MARCH 31, 2006 -- House Ways and Means Health Subcommittee Chairwoman Nancy L. Johnson, R- Conn., sent a letter to the head of the Medicare program Thursday questioning him on various aspects of the sometimes troubled drug benefit enrollment process, a move into oversight Democrats say should have happened months ago.

The letter avoided criticism of Medicare's handling of the drug benefit while asking some two dozen specific questions seeking details on how the program is handling various aspects of implementation.

Some of the questions sought information on issues that the Centers for Medicare and Medicaid Services has either addressed publicly in the past or on issues that cropped up weeks ago, while others appeared aimed at ensuring proper planning for events already occurring or about to occur. Still other questions were more forward-looking, about whether Medicare is planning properly for future periods of heavy enrollment.

Johnson is facing what analysts say is a serious reelection challenge from Democrat Chris Murphy, a Connecticut state senator from New Britain. Murphy called for sweeping changes in the Medicare drug benefit in mid-March, calling it overly complex and confusing and naming reform of the program as one of his top priorities if he is elected to Congress.

In her March 27 letter to CMS Administrator Mark B. McClellan, Johnson praised CMS for its efforts, saying "premiums are very affordable and many seniors are realizing many thousands of dollars in savings."

The Medicare enrollment period for this year ends May 15. Johnson noted, "I know CMS is preparing for 2007 by updating and improving on your current educational materials. Continued success will depend on the availability of educational materials and assistance. Only clear and timely information will enable beneficiaries to enroll in the plan most useful to them."

Among Johnson's questions are: how CMS has expanded the annual handbook sent each fall to Medicare beneficiaries to reflect the new drug benefit, what the average wait times are for consumers calling the 1-800-Medicare consumer information line, and what the wait times are for pharmacists calling Medicare.

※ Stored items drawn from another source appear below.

/-- EXT_FENCE. -/
def State.extFence (s : State) : State :=
  s.extCmd [18, 1, 20]
    (fun s =>
      let x := s.extent (s.extArg 0)
      if x.st != .owned then 2
      else if 0 < x.regions then 7
      else if s.extArg 1 = 1 ∧ s.extArg 2 = x.owner then 1 else 0)
    fun s =>
      let e := s.extArg 0
      let x := s.extent e
      let h := s.extArg 1 == 1
      ((s.setExtent e { x with st := .fencing, handover := h, next := if h then s.extArg 2 else 0, fenceTime := s.ns }).drainAsk
        (.fence e)).bump Adr.EXT_FENCES 1
def execExtFence (src : Source) (s : State) : Host.Outcome State Fault Refusal :=
  .next (s.guarded src Adr.EXT_CMD .wo (·.extFence))

/-- EXT_RECLAIM: lease records are freed; the extent becomes FREE, or goes to its next owner. -/
def State.extReclaim (s : State) : State :=
  s.extCmd [18]
    (fun s => if (s.extent (s.extArg 0)).st != .fenced then 2 else 0)
    fun s =>
      let e := s.extArg 0
      let x := s.extent e
      let s := s.modExt fun u => { u with leases := u.leases.map fun _ l => if l.valid && l.ext == e then {} else l }
      s.setExtent e (if x.handover then { x with st := .owned, handover := false, owner := x.next, next := 0, leases := 0 }
        else { epoch := x.epoch, fenceTime := x.fenceTime })
def execExtReclaim (src : Source) (s : State) : Host.Outcome State Fault Refusal :=
  .next (s.guarded src Adr.EXT_CMD .wo (·.extReclaim))

/-! ### Leases (R168 to R170) -/

/-- The expiry has passed. -/
def State.leaseOver (s : State) (l : Lease) : Bool := l.expired || decide (l.expiry ≤ s.ns)

def State.durationBad (s : State) (d : Nat) : Bool := d == 0 || decide ((s.rg Adr.EXT_MAX_LEASE).toNat < d)

/-- The way LEASE_GRANT takes: that of an expired record of the pair, else the lowest free one. -/
def State.leaseWay (s : State) (e f : Nat) : Option Nat :=
  (s.leaseAt e f).orElse fun _ =>
    ((List.range 4).map (4 * s.leaseSet e f + ·)).find? fun k => !(s.ext.leases.get k).valid

/-- In SEALED mode holder and owner are bound to one group (R399). -/
def State.leaseSealed (s : State) (owner f : Nat) : Bool :=
  match s.sec.binds.get owner, s.sec.binds.get f with
  | some a, some b => a.1 == b.1
  | _, _ => false

/-- Put a lease record with the next epoch and the expiry. -/
def State.putLease (k e f : Nat) (rw : Bool) (dur : Nat) (s : State) : State :=
  let x := s.extent e
  let n := incSkip0 x.epoch 32
  let fresh := !(s.ext.leases.get k).valid
  let l : Lease := { valid := true, rw := rw, holder := f, ext := e, epoch := n, granted := s.ns, expiry := s.ns + 1000 * dur }
  let s := s.modExt fun u => { u with leases := u.leases.set k l }
  (s.setExtent e { x with epoch := n, leases := x.leases + b2n fresh }).extOut n

/-- LEASE_GRANT. -/
def State.leaseGrant (s : State) : State :=
  s.extCmd [18, 20]
    (fun s =>
      let (e, f) := (s.extArg 0, s.extArg 1)
      let x := s.extent e
      if x.st != .owned then 2
      else if f = x.owner ∨ 1 < s.extArg 2 ∨ s.durationBad (s.extArg 3) then 1
      else if s.isSealed && !s.leaseSealed x.owner f then 1
      else match s.leaseAt e f with
        | some k => if s.leaseOver (s.ext.leases.get k) then 0 else 7
        | none => if (s.leaseWay e f).isNone then 4 else 0)
    fun s => match s.leaseWay (s.extArg 0) (s.extArg 1) with
      | some k => s.putLease k (s.extArg 0) (s.extArg 1) (s.extArg 2 == 1) (s.extArg 3)
      | none => s
def execLeaseGrant (src : Source) (s : State) : Host.Outcome State Fault Refusal :=
  .next (s.guarded src Adr.EXT_CMD .wo (·.leaseGrant))

/-- LEASE_RENEW. -/
def State.leaseRenew (s : State) : State :=
  s.extCmd [18, 20]
    (fun s =>
      if (s.extent (s.extArg 0)).st != .owned then 2
      else if s.durationBad (s.extArg 3) then 1
      else match s.leaseAt (s.extArg 0) (s.extArg 1) with
        | none => 5
        | some k =>
          let l := s.ext.leases.get k
          if l.epoch ≠ s.extArg 2 ∨ s.leaseOver l then 5 else 0)
    fun s => match s.leaseAt (s.extArg 0) (s.extArg 1) with
      | some k => s.putLease k (s.extArg 0) (s.extArg 1) (s.ext.leases.get k).rw (s.extArg 3)
      | none => s
def execLeaseRenew (src : Source) (s : State) : Host.Outcome State Fault Refusal :=
  .next (s.guarded src Adr.EXT_CMD .wo (·.leaseRenew))

/-- LEASE_RELEASE. -/
def State.leaseRelease (s : State) : State :=
  s.extCmd [18, 20]
    (fun s => match s.leaseAt (s.extArg 0) (s.extArg 1) with
      | none => 5
      | some k => if (s.ext.leases.get k).epoch ≠ s.extArg 2 then 5 else 0)
    fun s => match s.leaseAt (s.extArg 0) (s.extArg 1) with
      | some k =>
        let x := s.extent (s.extArg 0)
        (s.modExt fun u => { u with leases := u.leases.set k {} }).setExtent (s.extArg 0) { x with leases := x.leases - 1 }
      | none => s
def execLeaseRelease (src : Source) (s : State) : Host.Outcome State Fault Refusal :=
  .next (s.guarded src Adr.EXT_CMD .wo (·.leaseRelease))

/-- LEASE_EXPIRY (R170) of record `k`. -/
def State.leaseExpire (k : Nat) (s : State) : State :=
  let l := s.ext.leases.get k
  if l.valid && !l.expired && decide (l.expiry ≤ s.ns) then
    (((s.modExt fun u => { u with leases := u.leases.set k { l with expired := true } }).bump Adr.EXT_LEASE_EXPIRIES 1).extEvt
      2 l.ext l.holder).raiseInt .ext 0 2
  else s
def execLeaseExpiry (k : Nat) (s : State) : Host.Outcome State Fault Refusal := .next (s.leaseExpire k)

/-! ### Snapshot regions (R174 to R181) -/

/-- A number with the field `[hi:lo]` replaced. -/
def setNumBits (x hi lo v : Nat) : Nat := x - nbits x hi lo * 2 ^ lo + v % 2 ^ (hi + 1 - lo) * 2 ^ lo

def State.setSlot (x : Region) (i v : Nat) (s : State) : State := s.setBarnNum (x.slotAt i) 16 v

/-- The slot of a version in a state. -/
def State.slotFind (s : State) (x : Region) (st v : Nat) : Option Nat :=
  leastBelow 64 fun i => slotSt (s.slotNum x i) == st && slotVer (s.slotNum x i) == v

/-- The free records of a new region, chained in ascending order, and the block heads (R176). -/
def State.writeRecs (x : Region) (s : State) : State :=
  (List.range x.recCount).foldl (fun s i =>
    (s.setPoison (x.recAt i / 64) false).setBarnNum (x.recAt i) 16
      (recWord false (if i + 1 = x.recCount then noRec else i + 1) 0 0)) s

def State.writeHeads (x : Region) (s : State) : State :=
  (List.range ((s.extent x.ext).blocks x.shift)).foldl (fun s b =>
    (s.setPoison (x.headAt b / 64) false).setBarnNum (x.headAt b) 16 (recWord true noRec 1 (s.baseBlock x b))) s

def State.extRegions (e : Nat) (d : Int) (s : State) : State :=
  let x := s.extent e
  s.setExtent e { x with regions := ((x.regions : Int) + d).toNat }

/-- SNAP_CREATE. Its arguments need nine registers and there are eight: REC_COUNT has none, and comes
with the command (log entry 15). -/
def State.snapCreate (recCount : Nat) (s : State) : State :=
  s.extCmd [14, 18, 18]
    (fun s =>
      let (e, p) := (s.extent (s.extArg 1), s.extent (s.extArg 2))
      let sh := s.extArg 3
      if (s.region (s.extArg 0)).st != .free then 2
      else if e.st != .owned || p.st != .owned || e.owner != p.owner || s.extArg 1 == s.extArg 2 then 2
      else if sh < 12 ∨ 16 < sh ∨ recCount = 0 ∨ p.blocks sh < recCount ∨ 2 ^ 24 ≤ recCount
          ∨ s.extArg64 4 % 4096 ≠ 0 ∨ s.extArg64 6 % 4096 ≠ 0
          ∨ barnSize < s.extArg64 4 + 1024 + 16 * e.blocks sh ∨ barnSize < s.extArg64 6 + 16 * recCount then 1
      else 0)
    fun s =>
      let x : Region := { st := .init, ext := s.extArg 1, spare := s.extArg 2, shift := s.extArg 3, head := 1, floor := 1
                          mapBase := s.extArg64 4, recBase := s.extArg64 6, recCount := recCount, recFree := recCount }
      let s := (s.setRegion (s.extArg 0) x).setBarn x.mapBase (List.replicate 1024 0)
      (((s.writeHeads x).writeRecs x).extRegions x.ext 1).extRegions x.spare 1
def execSnapCreate (src : Source) (recCount : Nat) (s : State) : Host.Outcome State Fault Refusal :=
  .next (s.guarded src Adr.EXT_CMD .wo (·.snapCreate recCount))

/-- SNAP_INIT_DONE (R176): the block heads of region `r` are written. -/
def execSnapInitDone (r : Nat) (s : State) : Host.Outcome State Fault Refusal :=
  .next (if (s.region r).st == .init then s.setRegion r { s.region r with st := .ready } else s)

/-- A READY BASE region. -/
def Region.base (x : Region) : Bool := x.st == .ready && !x.view

/-- SNAP_OPEN (R180). -/
def State.snapOpen (s : State) : State :=
  s.extCmd [14]
    (fun s =>
      let x := s.region (s.extArg 0)
      if !x.base then 2
      else if (leastBelow 64 fun i => slotSt (s.slotNum x i) == 0).isNone then 4
      else if 2 ^ 31 ≤ (x.head + 1 + 2 ^ 32 - x.floor) % 2 ^ 32 then 6 else 0)
    fun s =>
      let r := s.extArg 0
      let x := s.region r
      match leastBelow 64 fun i => slotSt (s.slotNum x i) == 0 with
      | none => s
      | some i =>
        let s := s.setSlot x i (slotWord 1 0 x.head s.ns)
        let s := s.setRegion r { x with newest := x.head, head := incSkip0 x.head 32, live := x.live + 1 }
        (s.extOut x.head).drainAsk (.open_ r i)
def execSnapOpen (src : Source) (s : State) : Host.Outcome State Fault Refusal :=
  .next (s.guarded src Adr.EXT_CMD .wo (·.snapOpen))

/-- VIEW_ATTACH (R180). -/
def State.viewAttach (s : State) : State :=
  s.extCmd [14, 14]
    (fun s =>
      let x := s.region (s.extArg 1)
      if (s.region (s.extArg 0)).st != .free || !x.base then 2
      else if (s.slotFind x 2 (s.extArg 2)).isNone then 2 else 0)
    fun s =>
      let (v, r) := (s.extArg 0, s.extArg 1)
      let x := s.region r
      match s.slotFind x 2 (s.extArg 2) with
      | none => s
      | some i =>
        let s := s.setSlot x i (s.slotNum x i + 2 ^ 111)
        (s.setRegion r { x with views := x.views + 1 }).setRegion v
          { st := .ready, view := true, ext := x.ext, baseRegion := r, shift := x.shift, viewVer := s.extArg 2 }
def execViewAttach (src : Source) (s : State) : Host.Outcome State Fault Refusal :=
  .next (s.guarded src Adr.EXT_CMD .wo (·.viewAttach))

/-- VIEW_DETACH (R180). -/
def State.viewDetach (s : State) : State :=
  s.extCmd [14]
    (fun s =>
      let x := s.region (s.extArg 0)
      if x.st == .ready && x.view then 0 else 2)
    fun s =>
      let v := s.region (s.extArg 0)
      let x := s.region v.baseRegion
      let s := match s.slotFind x 2 v.viewVer with
        | some i => s.setSlot x i (s.slotNum x i - 2 ^ 111)
        | none => s
      (s.setRegion v.baseRegion { x with views := x.views - 1 }).setRegion (s.extArg 0) {}
def execViewDetach (src : Source) (s : State) : Host.Outcome State Fault Refusal :=
  .next (s.guarded src Adr.EXT_CMD .wo (·.viewDetach))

"As many as 700,000 [dual eligible] and low-income beneficiaries are utilizing one plan when CMS has a different plan as their 'plan of record,'" the letter said. "How is CMS addressing this situation?"

The New York Times first reported on the problem in a March 1 story. Complaints from pharmacists and beneficiaries about wait times surfaced months ago.

Johnson's March 27 letter also asked about CMS planning for the April 1 start of formularies taking effect for drug beneficiaries limiting or ending coverage of some drugs. "Are the plans prepared to implement the appeals process. Are forms easily available?" She also asks about planning farther down the road: "Are you prepared for a surge of sign-ups before the May 15th deadline, and what steps have you taken to be sure the plans are prepared?"

Johnson requested responses "no later" than April 21, saying "we intend to hold a hearing on implementation of the Part D benefit to focus on the steps CMS is taking to encourage beneficiaries to sign up." No date has been set for the hearing.

"The fact that they don't know the answers to these questions already shows how little oversight they have done," said a Democratic aide. "I think we know the answers to most, if not all, of these questions." The aide added that the questions "fail to get at many of the real problems," naming as examples difficulties of dual-eligibles getting prescriptions filled and ensuring access to drugs in drug classes required to be covered.

Phone calls seeking comment from Johnson aides were not returned.